▸ Exercise
From the entries below, retype only the lines from the one with "sync words -/" through the one with "s4.cur = s.cur", exactly as written.

▸ Records from a dataset

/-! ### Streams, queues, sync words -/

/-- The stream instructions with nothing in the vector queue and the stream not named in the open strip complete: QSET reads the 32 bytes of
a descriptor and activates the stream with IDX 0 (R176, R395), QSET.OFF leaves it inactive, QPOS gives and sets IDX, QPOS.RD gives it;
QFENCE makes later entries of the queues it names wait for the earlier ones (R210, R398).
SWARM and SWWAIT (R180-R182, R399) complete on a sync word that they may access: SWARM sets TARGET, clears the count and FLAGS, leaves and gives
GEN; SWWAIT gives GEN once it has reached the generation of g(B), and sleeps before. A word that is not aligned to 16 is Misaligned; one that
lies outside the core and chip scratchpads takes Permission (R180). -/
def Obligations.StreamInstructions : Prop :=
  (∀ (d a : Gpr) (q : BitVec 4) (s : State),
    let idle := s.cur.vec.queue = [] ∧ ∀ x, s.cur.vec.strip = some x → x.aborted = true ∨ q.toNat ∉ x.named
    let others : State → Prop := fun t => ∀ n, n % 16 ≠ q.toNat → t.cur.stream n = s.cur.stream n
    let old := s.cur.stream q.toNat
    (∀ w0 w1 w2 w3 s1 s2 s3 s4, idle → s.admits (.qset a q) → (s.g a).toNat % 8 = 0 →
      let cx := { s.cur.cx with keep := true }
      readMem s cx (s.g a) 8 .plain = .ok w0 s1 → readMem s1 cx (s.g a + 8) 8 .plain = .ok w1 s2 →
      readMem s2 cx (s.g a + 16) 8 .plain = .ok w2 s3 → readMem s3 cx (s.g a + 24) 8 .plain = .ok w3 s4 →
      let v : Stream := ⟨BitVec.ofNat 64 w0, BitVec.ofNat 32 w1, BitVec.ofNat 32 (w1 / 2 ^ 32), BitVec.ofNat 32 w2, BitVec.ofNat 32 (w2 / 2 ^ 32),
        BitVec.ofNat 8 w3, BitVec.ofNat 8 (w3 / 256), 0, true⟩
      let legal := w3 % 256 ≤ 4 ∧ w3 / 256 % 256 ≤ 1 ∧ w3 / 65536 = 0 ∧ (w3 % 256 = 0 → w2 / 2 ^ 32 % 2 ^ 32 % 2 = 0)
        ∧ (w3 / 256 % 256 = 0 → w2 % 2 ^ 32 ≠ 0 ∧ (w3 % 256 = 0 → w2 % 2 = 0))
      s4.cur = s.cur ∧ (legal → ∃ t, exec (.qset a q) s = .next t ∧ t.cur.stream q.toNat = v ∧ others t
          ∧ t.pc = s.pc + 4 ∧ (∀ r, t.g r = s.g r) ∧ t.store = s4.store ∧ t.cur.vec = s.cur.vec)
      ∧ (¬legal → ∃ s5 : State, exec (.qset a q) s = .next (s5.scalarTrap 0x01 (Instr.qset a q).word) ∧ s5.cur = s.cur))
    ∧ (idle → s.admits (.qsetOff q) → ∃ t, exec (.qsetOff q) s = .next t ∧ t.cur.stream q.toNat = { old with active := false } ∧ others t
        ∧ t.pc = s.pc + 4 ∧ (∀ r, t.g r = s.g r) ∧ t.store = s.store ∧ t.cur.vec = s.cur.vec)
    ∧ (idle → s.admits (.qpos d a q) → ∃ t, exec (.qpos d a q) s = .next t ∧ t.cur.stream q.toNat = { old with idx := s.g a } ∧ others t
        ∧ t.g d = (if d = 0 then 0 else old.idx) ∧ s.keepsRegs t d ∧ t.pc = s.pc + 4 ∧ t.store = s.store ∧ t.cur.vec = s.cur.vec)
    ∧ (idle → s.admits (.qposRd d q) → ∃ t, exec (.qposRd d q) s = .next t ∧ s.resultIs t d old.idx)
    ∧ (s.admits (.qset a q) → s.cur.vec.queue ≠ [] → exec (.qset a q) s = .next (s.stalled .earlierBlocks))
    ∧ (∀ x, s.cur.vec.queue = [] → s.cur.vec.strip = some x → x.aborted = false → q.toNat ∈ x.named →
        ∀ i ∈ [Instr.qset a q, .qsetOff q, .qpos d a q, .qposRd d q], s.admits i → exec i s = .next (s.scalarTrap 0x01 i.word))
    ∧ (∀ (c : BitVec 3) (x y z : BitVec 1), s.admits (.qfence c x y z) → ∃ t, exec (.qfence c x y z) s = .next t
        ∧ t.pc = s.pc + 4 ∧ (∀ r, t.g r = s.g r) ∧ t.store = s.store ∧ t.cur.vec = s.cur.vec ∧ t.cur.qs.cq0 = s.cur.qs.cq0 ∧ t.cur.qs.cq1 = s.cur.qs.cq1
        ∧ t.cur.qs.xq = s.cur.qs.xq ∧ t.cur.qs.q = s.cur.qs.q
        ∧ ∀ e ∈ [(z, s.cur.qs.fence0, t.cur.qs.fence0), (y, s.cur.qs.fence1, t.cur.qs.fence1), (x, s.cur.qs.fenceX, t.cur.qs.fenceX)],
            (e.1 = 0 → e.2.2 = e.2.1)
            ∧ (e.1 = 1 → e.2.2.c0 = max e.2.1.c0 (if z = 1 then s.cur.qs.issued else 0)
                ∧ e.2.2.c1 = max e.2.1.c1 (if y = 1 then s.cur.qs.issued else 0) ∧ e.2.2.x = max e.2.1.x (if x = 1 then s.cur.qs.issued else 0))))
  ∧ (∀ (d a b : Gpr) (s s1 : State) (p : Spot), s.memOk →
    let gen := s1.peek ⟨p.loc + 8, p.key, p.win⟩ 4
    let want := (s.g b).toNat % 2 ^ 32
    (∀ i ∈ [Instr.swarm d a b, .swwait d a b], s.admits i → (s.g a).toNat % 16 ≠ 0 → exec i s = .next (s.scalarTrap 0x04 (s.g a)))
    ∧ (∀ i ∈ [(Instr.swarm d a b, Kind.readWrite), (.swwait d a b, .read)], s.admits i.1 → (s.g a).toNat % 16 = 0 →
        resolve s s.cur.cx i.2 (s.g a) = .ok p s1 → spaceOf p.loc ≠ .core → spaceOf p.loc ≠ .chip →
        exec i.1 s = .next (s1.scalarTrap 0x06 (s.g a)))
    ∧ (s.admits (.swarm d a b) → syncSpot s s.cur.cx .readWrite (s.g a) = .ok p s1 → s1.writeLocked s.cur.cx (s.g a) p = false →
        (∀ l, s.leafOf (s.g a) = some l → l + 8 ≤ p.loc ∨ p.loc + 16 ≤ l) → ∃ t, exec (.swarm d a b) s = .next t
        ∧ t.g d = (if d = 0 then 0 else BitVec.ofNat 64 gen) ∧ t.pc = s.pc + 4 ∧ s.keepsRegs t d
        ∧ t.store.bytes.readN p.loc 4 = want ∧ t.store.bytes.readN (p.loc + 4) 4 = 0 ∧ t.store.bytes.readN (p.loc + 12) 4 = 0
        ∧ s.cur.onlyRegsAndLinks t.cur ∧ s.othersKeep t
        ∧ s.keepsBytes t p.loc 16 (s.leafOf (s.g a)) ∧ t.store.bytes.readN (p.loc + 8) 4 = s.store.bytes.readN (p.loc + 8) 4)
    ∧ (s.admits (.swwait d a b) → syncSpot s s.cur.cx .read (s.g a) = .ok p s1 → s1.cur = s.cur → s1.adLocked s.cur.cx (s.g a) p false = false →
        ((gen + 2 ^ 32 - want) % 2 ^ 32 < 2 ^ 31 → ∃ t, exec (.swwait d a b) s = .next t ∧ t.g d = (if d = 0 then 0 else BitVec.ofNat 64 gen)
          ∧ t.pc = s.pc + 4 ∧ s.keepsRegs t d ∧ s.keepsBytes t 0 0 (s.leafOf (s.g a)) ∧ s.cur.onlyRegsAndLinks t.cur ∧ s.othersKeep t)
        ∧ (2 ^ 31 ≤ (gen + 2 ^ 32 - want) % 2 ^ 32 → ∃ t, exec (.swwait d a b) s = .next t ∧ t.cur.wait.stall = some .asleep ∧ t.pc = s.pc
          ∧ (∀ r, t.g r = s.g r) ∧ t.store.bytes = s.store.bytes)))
...
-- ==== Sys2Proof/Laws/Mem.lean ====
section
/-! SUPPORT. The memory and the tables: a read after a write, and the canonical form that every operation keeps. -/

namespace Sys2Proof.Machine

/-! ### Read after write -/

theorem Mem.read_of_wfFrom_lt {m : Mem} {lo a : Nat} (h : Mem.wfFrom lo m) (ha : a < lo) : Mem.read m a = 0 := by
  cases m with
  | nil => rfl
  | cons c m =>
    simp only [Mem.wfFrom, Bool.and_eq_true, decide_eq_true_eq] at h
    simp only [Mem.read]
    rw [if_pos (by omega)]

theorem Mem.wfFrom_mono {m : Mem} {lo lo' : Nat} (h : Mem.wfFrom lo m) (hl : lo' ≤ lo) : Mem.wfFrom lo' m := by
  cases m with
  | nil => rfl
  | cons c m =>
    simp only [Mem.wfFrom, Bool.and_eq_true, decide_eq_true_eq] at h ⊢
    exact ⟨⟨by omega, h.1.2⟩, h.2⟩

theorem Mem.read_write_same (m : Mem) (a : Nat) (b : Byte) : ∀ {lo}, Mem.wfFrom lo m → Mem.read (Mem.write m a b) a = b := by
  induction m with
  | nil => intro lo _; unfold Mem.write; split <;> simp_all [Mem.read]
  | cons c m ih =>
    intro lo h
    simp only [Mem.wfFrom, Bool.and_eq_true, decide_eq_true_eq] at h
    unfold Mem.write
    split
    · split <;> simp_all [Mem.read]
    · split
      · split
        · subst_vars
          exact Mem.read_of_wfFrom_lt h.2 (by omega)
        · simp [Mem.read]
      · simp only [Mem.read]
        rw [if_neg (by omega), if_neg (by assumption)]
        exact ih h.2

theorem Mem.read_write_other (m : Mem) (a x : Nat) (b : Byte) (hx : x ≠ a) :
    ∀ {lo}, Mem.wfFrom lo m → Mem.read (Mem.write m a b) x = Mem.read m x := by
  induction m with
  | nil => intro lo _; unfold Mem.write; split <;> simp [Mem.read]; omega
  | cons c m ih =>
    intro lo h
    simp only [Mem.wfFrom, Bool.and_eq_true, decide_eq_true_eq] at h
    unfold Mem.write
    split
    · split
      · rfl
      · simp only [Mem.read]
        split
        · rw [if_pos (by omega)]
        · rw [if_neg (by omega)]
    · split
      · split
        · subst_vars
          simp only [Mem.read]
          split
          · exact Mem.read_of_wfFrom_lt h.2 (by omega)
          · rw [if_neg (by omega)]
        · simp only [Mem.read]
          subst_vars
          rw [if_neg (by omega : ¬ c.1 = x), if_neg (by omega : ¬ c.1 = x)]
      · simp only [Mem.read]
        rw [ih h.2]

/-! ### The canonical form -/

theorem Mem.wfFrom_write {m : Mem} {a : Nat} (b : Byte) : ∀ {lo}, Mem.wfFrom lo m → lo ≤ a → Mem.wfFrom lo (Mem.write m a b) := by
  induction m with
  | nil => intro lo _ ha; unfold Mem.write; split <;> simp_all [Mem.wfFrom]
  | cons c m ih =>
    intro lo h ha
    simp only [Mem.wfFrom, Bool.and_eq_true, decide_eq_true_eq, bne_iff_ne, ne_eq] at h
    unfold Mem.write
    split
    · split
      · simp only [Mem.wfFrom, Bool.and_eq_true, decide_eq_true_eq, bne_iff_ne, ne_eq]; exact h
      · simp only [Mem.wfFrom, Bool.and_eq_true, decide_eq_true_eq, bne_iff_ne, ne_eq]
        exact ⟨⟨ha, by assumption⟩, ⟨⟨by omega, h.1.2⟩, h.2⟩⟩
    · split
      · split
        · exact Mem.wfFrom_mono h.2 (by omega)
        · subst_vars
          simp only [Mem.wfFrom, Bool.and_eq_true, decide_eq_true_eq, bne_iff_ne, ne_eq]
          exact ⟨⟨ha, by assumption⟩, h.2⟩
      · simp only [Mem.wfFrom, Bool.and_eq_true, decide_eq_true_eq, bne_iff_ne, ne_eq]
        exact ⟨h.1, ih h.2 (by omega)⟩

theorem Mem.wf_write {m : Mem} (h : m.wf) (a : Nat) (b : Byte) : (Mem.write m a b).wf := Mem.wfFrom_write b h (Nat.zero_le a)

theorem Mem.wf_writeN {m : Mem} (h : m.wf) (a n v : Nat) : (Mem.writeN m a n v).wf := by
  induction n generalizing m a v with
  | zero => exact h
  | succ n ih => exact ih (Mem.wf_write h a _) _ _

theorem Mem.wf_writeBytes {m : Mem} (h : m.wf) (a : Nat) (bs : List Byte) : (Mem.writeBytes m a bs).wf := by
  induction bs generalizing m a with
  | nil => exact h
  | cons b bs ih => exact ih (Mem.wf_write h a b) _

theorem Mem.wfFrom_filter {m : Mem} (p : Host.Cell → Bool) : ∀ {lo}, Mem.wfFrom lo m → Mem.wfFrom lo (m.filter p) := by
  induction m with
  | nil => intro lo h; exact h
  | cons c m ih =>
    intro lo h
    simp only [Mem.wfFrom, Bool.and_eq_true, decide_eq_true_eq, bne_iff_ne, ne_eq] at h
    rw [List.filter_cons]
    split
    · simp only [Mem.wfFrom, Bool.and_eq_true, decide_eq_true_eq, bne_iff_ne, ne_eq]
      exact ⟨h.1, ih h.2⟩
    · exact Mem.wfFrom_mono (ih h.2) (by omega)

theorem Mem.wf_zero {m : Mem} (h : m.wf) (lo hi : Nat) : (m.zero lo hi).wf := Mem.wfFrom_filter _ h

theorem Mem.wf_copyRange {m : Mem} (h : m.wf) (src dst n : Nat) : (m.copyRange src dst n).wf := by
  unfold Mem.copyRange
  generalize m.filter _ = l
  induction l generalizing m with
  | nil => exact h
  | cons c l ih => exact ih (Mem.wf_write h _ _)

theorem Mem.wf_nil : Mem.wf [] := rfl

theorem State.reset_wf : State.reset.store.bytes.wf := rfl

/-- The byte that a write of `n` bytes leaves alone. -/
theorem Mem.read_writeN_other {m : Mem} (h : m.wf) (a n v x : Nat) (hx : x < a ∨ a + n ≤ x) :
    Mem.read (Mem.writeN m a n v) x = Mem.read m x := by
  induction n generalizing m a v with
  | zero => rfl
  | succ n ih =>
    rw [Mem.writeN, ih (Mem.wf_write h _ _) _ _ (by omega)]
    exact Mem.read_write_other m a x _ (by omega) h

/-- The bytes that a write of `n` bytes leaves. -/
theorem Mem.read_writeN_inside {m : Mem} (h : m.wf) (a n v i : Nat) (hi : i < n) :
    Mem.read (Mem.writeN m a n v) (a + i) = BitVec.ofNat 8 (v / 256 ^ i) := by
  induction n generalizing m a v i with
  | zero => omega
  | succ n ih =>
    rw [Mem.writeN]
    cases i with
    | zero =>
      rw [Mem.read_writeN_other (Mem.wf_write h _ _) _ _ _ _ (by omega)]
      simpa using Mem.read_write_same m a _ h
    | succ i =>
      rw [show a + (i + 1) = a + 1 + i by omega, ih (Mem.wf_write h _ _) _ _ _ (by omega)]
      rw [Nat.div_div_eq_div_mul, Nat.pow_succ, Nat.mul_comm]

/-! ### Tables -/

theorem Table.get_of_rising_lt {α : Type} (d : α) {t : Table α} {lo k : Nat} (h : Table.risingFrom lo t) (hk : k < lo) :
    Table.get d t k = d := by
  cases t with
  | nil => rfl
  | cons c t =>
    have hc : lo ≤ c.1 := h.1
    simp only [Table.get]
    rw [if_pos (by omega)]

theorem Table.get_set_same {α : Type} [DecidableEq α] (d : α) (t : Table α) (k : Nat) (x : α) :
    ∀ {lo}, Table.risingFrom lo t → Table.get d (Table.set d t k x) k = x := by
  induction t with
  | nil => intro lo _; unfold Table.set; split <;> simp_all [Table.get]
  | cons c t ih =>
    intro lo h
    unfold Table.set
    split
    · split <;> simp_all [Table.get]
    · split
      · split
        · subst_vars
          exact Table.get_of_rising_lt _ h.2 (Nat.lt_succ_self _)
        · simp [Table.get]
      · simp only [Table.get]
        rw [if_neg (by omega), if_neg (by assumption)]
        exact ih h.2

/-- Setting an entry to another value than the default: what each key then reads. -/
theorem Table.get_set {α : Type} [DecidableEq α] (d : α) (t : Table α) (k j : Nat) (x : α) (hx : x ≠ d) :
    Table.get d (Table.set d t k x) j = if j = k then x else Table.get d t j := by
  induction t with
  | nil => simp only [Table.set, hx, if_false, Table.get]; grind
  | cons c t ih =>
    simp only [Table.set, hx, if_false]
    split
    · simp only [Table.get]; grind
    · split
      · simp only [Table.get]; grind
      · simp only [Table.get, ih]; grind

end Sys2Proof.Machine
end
---
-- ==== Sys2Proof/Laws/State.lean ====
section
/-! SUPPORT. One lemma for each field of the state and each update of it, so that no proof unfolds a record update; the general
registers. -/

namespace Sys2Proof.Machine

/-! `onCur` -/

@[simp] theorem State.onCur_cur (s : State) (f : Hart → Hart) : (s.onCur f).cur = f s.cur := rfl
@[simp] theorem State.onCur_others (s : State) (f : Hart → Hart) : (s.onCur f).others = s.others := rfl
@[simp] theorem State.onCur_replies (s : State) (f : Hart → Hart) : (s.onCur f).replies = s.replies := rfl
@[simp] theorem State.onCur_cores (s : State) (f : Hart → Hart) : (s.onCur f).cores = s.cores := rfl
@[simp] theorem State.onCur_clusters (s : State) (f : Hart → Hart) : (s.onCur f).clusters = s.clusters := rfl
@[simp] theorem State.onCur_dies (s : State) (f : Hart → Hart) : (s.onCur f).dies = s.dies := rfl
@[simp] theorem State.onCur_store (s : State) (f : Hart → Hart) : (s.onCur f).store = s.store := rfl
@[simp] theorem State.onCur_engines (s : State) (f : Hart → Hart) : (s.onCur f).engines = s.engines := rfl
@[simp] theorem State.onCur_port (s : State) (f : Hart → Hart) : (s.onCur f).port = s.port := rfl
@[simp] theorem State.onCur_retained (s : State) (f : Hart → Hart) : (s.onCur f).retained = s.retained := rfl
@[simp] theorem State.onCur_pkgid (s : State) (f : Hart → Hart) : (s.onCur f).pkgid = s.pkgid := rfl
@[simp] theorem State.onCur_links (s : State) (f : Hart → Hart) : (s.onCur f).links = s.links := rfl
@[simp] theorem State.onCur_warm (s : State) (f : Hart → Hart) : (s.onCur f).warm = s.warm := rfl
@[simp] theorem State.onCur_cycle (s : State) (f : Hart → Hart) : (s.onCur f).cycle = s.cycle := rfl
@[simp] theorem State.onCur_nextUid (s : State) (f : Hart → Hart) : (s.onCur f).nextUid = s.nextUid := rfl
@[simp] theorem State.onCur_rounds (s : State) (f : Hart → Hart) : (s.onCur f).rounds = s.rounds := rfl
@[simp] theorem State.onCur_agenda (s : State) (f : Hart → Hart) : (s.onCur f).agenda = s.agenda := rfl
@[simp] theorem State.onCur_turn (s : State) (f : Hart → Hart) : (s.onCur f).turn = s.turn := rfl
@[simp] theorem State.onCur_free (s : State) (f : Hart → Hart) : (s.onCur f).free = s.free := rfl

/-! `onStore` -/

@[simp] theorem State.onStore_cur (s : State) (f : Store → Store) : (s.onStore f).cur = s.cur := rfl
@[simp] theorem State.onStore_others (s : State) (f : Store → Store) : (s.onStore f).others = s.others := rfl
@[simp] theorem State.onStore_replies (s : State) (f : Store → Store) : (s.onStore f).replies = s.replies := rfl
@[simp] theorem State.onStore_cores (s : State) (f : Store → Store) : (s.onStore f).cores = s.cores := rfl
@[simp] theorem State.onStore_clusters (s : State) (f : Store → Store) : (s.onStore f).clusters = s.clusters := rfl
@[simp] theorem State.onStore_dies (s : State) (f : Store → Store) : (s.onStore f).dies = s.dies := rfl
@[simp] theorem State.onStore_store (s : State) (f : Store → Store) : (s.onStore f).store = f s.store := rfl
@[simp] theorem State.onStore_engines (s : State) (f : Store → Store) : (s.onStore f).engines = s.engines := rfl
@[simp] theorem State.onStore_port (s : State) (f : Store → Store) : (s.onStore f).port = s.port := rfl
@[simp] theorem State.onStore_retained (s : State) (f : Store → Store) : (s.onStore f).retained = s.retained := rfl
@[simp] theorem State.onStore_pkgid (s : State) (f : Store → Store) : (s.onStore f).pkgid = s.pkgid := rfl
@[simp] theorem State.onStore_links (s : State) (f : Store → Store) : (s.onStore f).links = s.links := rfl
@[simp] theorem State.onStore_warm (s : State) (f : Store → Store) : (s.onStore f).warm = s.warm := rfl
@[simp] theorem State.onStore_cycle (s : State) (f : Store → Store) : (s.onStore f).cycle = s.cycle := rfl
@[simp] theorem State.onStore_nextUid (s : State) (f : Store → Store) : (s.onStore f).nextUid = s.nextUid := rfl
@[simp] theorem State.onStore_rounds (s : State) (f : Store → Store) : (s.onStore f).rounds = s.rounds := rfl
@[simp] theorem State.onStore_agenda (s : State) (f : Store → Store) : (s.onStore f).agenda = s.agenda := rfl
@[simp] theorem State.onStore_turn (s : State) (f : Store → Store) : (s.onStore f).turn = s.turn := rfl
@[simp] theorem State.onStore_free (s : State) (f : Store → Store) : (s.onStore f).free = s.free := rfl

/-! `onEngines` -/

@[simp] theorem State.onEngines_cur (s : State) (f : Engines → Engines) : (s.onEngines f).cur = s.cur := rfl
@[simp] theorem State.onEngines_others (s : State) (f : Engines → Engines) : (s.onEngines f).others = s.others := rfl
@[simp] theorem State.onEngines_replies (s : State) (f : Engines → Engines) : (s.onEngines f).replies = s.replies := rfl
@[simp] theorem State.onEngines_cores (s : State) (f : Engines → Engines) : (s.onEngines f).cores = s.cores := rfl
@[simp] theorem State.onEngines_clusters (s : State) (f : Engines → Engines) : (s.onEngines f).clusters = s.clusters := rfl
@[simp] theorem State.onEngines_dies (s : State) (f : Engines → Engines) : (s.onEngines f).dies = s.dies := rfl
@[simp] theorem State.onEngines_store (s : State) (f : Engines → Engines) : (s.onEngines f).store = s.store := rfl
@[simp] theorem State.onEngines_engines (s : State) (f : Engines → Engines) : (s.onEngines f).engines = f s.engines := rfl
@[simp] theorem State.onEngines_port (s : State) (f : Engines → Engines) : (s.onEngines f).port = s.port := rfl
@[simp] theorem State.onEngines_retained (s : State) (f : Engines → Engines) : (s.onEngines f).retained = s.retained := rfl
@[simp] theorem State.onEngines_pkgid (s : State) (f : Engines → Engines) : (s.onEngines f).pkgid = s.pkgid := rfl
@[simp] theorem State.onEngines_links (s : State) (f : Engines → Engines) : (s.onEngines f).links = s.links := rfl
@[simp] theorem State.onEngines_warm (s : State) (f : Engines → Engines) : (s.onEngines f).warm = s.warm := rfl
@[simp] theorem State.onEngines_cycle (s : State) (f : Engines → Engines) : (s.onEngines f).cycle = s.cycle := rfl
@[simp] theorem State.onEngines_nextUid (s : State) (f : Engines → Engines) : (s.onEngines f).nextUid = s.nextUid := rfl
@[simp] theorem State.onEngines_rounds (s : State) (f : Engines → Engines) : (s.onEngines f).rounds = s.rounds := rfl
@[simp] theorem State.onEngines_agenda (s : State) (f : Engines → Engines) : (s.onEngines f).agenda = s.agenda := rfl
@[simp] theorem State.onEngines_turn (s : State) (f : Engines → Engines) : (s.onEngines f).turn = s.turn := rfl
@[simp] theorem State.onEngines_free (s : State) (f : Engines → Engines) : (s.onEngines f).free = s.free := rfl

▸ Exercise result
/-! ### Streams, queues, sync words -/

/-- The stream instructions with nothing in the vector queue and the stream not named in the open strip complete: QSET reads the 32 bytes of
a descriptor and activates the stream with IDX 0 (R176, R395), QSET.OFF leaves it inactive, QPOS gives and sets IDX, QPOS.RD gives it;
QFENCE makes later entries of the queues it names wait for the earlier ones (R210, R398).
SWARM and SWWAIT (R180-R182, R399) complete on a sync word that they may access: SWARM sets TARGET, clears the count and FLAGS, leaves and gives
GEN; SWWAIT gives GEN once it has reached the generation of g(B), and sleeps before. A word that is not aligned to 16 is Misaligned; one that
lies outside the core and chip scratchpads takes Permission (R180). -/
def Obligations.StreamInstructions : Prop :=
  (∀ (d a : Gpr) (q : BitVec 4) (s : State),
    let idle := s.cur.vec.queue = [] ∧ ∀ x, s.cur.vec.strip = some x → x.aborted = true ∨ q.toNat ∉ x.named
    let others : State → Prop := fun t => ∀ n, n % 16 ≠ q.toNat → t.cur.stream n = s.cur.stream n
    let old := s.cur.stream q.toNat
    (∀ w0 w1 w2 w3 s1 s2 s3 s4, idle → s.admits (.qset a q) → (s.g a).toNat % 8 = 0 →
      let cx := { s.cur.cx with keep := true }
      readMem s cx (s.g a) 8 .plain = .ok w0 s1 → readMem s1 cx (s.g a + 8) 8 .plain = .ok w1 s2 →
      readMem s2 cx (s.g a + 16) 8 .plain = .ok w2 s3 → readMem s3 cx (s.g a + 24) 8 .plain = .ok w3 s4 →
      let v : Stream := ⟨BitVec.ofNat 64 w0, BitVec.ofNat 32 w1, BitVec.ofNat 32 (w1 / 2 ^ 32), BitVec.ofNat 32 w2, BitVec.ofNat 32 (w2 / 2 ^ 32),
        BitVec.ofNat 8 w3, BitVec.ofNat 8 (w3 / 256), 0, true⟩
      let legal := w3 % 256 ≤ 4 ∧ w3 / 256 % 256 ≤ 1 ∧ w3 / 65536 = 0 ∧ (w3 % 256 = 0 → w2 / 2 ^ 32 % 2 ^ 32 % 2 = 0)
        ∧ (w3 / 256 % 256 = 0 → w2 % 2 ^ 32 ≠ 0 ∧ (w3 % 256 = 0 → w2 % 2 = 0))
      s4.cur = s.cur ∧ (legal → ∃ t, exec (.qset a q) s = .next t ∧ t.cur.stream q.toNat = v ∧ others t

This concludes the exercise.